Objectives: To evaluate the reliability of information produced by the artificial intelligence-based program ChatGPT in terms of accuracy and relevance, as assessed by orthodontists, dental students, and individuals seeking orthodontic treatment.

Materials and methods: Frequently asked and curious questions in four basic areas related to orthodontics were prepared and asked in ChatGPT (Version 4.0), and answers were evaluated by three different groups (senior dental students, individuals seeking orthodontic treatment, orthodontists). Questions asked in these basic areas of orthodontics were about: clear aligners (CA), lingual orthodontics (LO), esthetic braces (EB), and temporomandibular disorders (TMD). The answers were evaluated by the Global Quality Scale (GQS) and Quality Criteria for Consumer Health Information (DISCERN) scale.
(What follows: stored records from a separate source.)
/-- VP12 and VP14: a disabled channel moves bytes and pulses nothing; chunks of STAGING_BYTES = 1. -/
theorem test_psvc_disabled_and_staging :
    played (exec (.psvc 4) (playing 0 0x10 4 [4])) = some ⟨0x14, 0, [(4, 0x10, 4)], []⟩ ∧
    played (exec (.psvc 3)
      { playing 1 0 3 [1, 1, 1] with cfg := { Config.default with stagingBytes := 1 } }) =
      some ⟨3, 0, [(1, 0, 1), (1, 1, 1), (1, 2, 1)], [.playDone]⟩ := by decide

/-- The bytes offered are those of host memory in ascending address order (42_playback_dma.md R176). -/
theorem test_psvc_offers_memory :
    (after (exec (.psvc 3) { playing 1 0xFFFFFFFF 3 [3] with mem := [(1, 0x22), (0xFFFFFFFF, 0x11)] })).map
      (fun t => t.trace) =
      some [.offer 0xFFFFFFFF [0x11, 0, 0x22] 3, .pulse .playDone] := by decide

/-! ### Capture service (95_test_vectors.md 2.5; the source's bytes are 0, 1, 2, ...) -/

/-- VC3. -/
theorem test_csvc_partial :
    pulledOf (exec (.csvc 4) (capturing 1 0x2000 6 [[0, 1, 2, 3]])) =
      some ⟨0x2004, 2, [(0x2001, 1), (0x2002, 2), (0x2003, 3)], [(4, 4)], []⟩ := by decide

/-- VC5: the bytes past a short answer are not touched. -/
theorem test_csvc_stall :
    pulledOf (exec (.csvc 10)
      { capturing 1 0x100 10 [[0, 1, 2], []] with mem := [(0x100, 0x77), (0x103, 0x99)] }) =
      some ⟨0x103, 7, [(0x101, 1), (0x102, 2), (0x103, 0x99)], [(10, 3), (7, 0)], []⟩ := by decide

/-- VC10: the source is never asked for more than remains. -/
theorem test_csvc_drains :
    pulledOf (exec (.csvc 100) (capturing 1 0 5 [[0, 1], [2, 3], [4]])) =
      some ⟨5, 0, [(1, 1), (2, 2), (3, 3), (4, 4)], [(5, 2), (3, 2), (1, 1)], [.capDone]⟩ := by decide

/-- 43_capture_dma.md R195(d): bytes the source has beyond the chunk stay with the source. -/
theorem test_csvc_takes_at_most_the_chunk :
    pulledOf (exec (.csvc 2) (capturing 1 0xFFFFFFFF 4 [[7, 8, 9]])) =
      some ⟨1, 2, [(0, 8), (0xFFFFFFFF, 7)], [(2, 2)], []⟩ := by decide

/-! ### Lifecycle (95_test_vectors.md 2.6) -/

/-- S7. -/
theorem test_rst :
    after (exec .rst (start ⟨2, 0x1A, 0xBEEF, 0x1234, 1, 0x23E8, 4904, 0x55, 1, 0x9000, 16⟩)) =
      some State.reset := by decide

/-- 44_lifecycle.md R211's example, and VL6: a restored request-enable bit pulses nothing. -/
theorem test_rstr :
    after (exec (.rstr ⟨0, 0, 0, 0, 1, 0x3000, 0x100, 0, 0, 0, 0⟩) State.reset) = some
      { State.reset with regs := ⟨0, 0, 0, 0, 1, 0x3000, 0x100, 0, 0, 0, 0⟩, playActive := true } ∧
    after (exec (.rstr ⟨1, 0, 0, 0, 0, 0, 0, 0, 0, 0, 0⟩) State.reset) = some
      { State.reset with regs := { RegFile.zero with codecCtrl := 1 } } := by decide

/-! ### Steps -/

/-- P1 line 3 as a step: the input is taken and its operation runs. -/
theorem test_step_runs_the_input :
    after (step { State.reset with pending := [.op (.ofH 0x100000000#35 [3])] }) = some
      { State.reset with regs := { RegFile.zero with codecCtrl := 2 }, trace := [.pulse .codecRequest] } := by
  decide

theorem test_step_runs_the_table_word :
    after (step (State.reset.withFetchWord 72 (0x100000006 + 5 * 2 ^ 40))) = some
      { State.reset with regs := { RegFile.zero with playRemaining := 5 } } ∧
    (after (step (State.reset.withFetchWord 40 0x200000003))).isSome = true := by decide

/-- Parameters under which some bursts have no meaning (20_memory.md R71, R74, R75). -/
def strict : Config :=
  { Config.default with
    stagingBytes := 4, burstWrap := .refuse, windowBase := some 0x1000, readSideEffects := [⟨0x3000, 1⟩] }

/-- 20_memory.md R74, R75: refused bursts, the first and a later one. -/
theorem test_refused_bursts :
    refusal (exec (.psvc 4) { playing 1 0x0FFD 8 [] with cfg := strict }) = some .burstCoversWindow ∧
    refusal (exec (.psvc 8) { playing 1 0x0FFC 8 [4, 4] with cfg := strict }) = some .burstCoversWindow ∧
    refusal (exec (.psvc 4) { playing 1 0x2FFD 8 [] with cfg := strict }) =
      some .burstReadsSideEffects := by decide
Results: The total mean DISCERN score for answers on CA for students was 51.7 ± 9.38, for patients was 57.2 ± 10.73 and, for orthodontists was 47.4 ± 4.78 (P = .001). Comparison of GQS scores for LO among groups: students (3.53 ± 0.78), patients (4.40 ± 0.72), and orthodontists (3.63 ± 0.72) (P < .001). Intergroup comparison of ChatGPT evaluations about TMD was examined in terms of the DISCERN scale, with the highest value given in the patients group (57.83 ± 11.47) and lowest value in the orthodontist group (45.90 ± 11.84). When information quality evaluation about EB was examined, it GQS scores were >3 in all three groups (students: 3.50 ± 0.78; patients: 4.17 ± 0.87; orthodontists: 3.50 ± 0.82).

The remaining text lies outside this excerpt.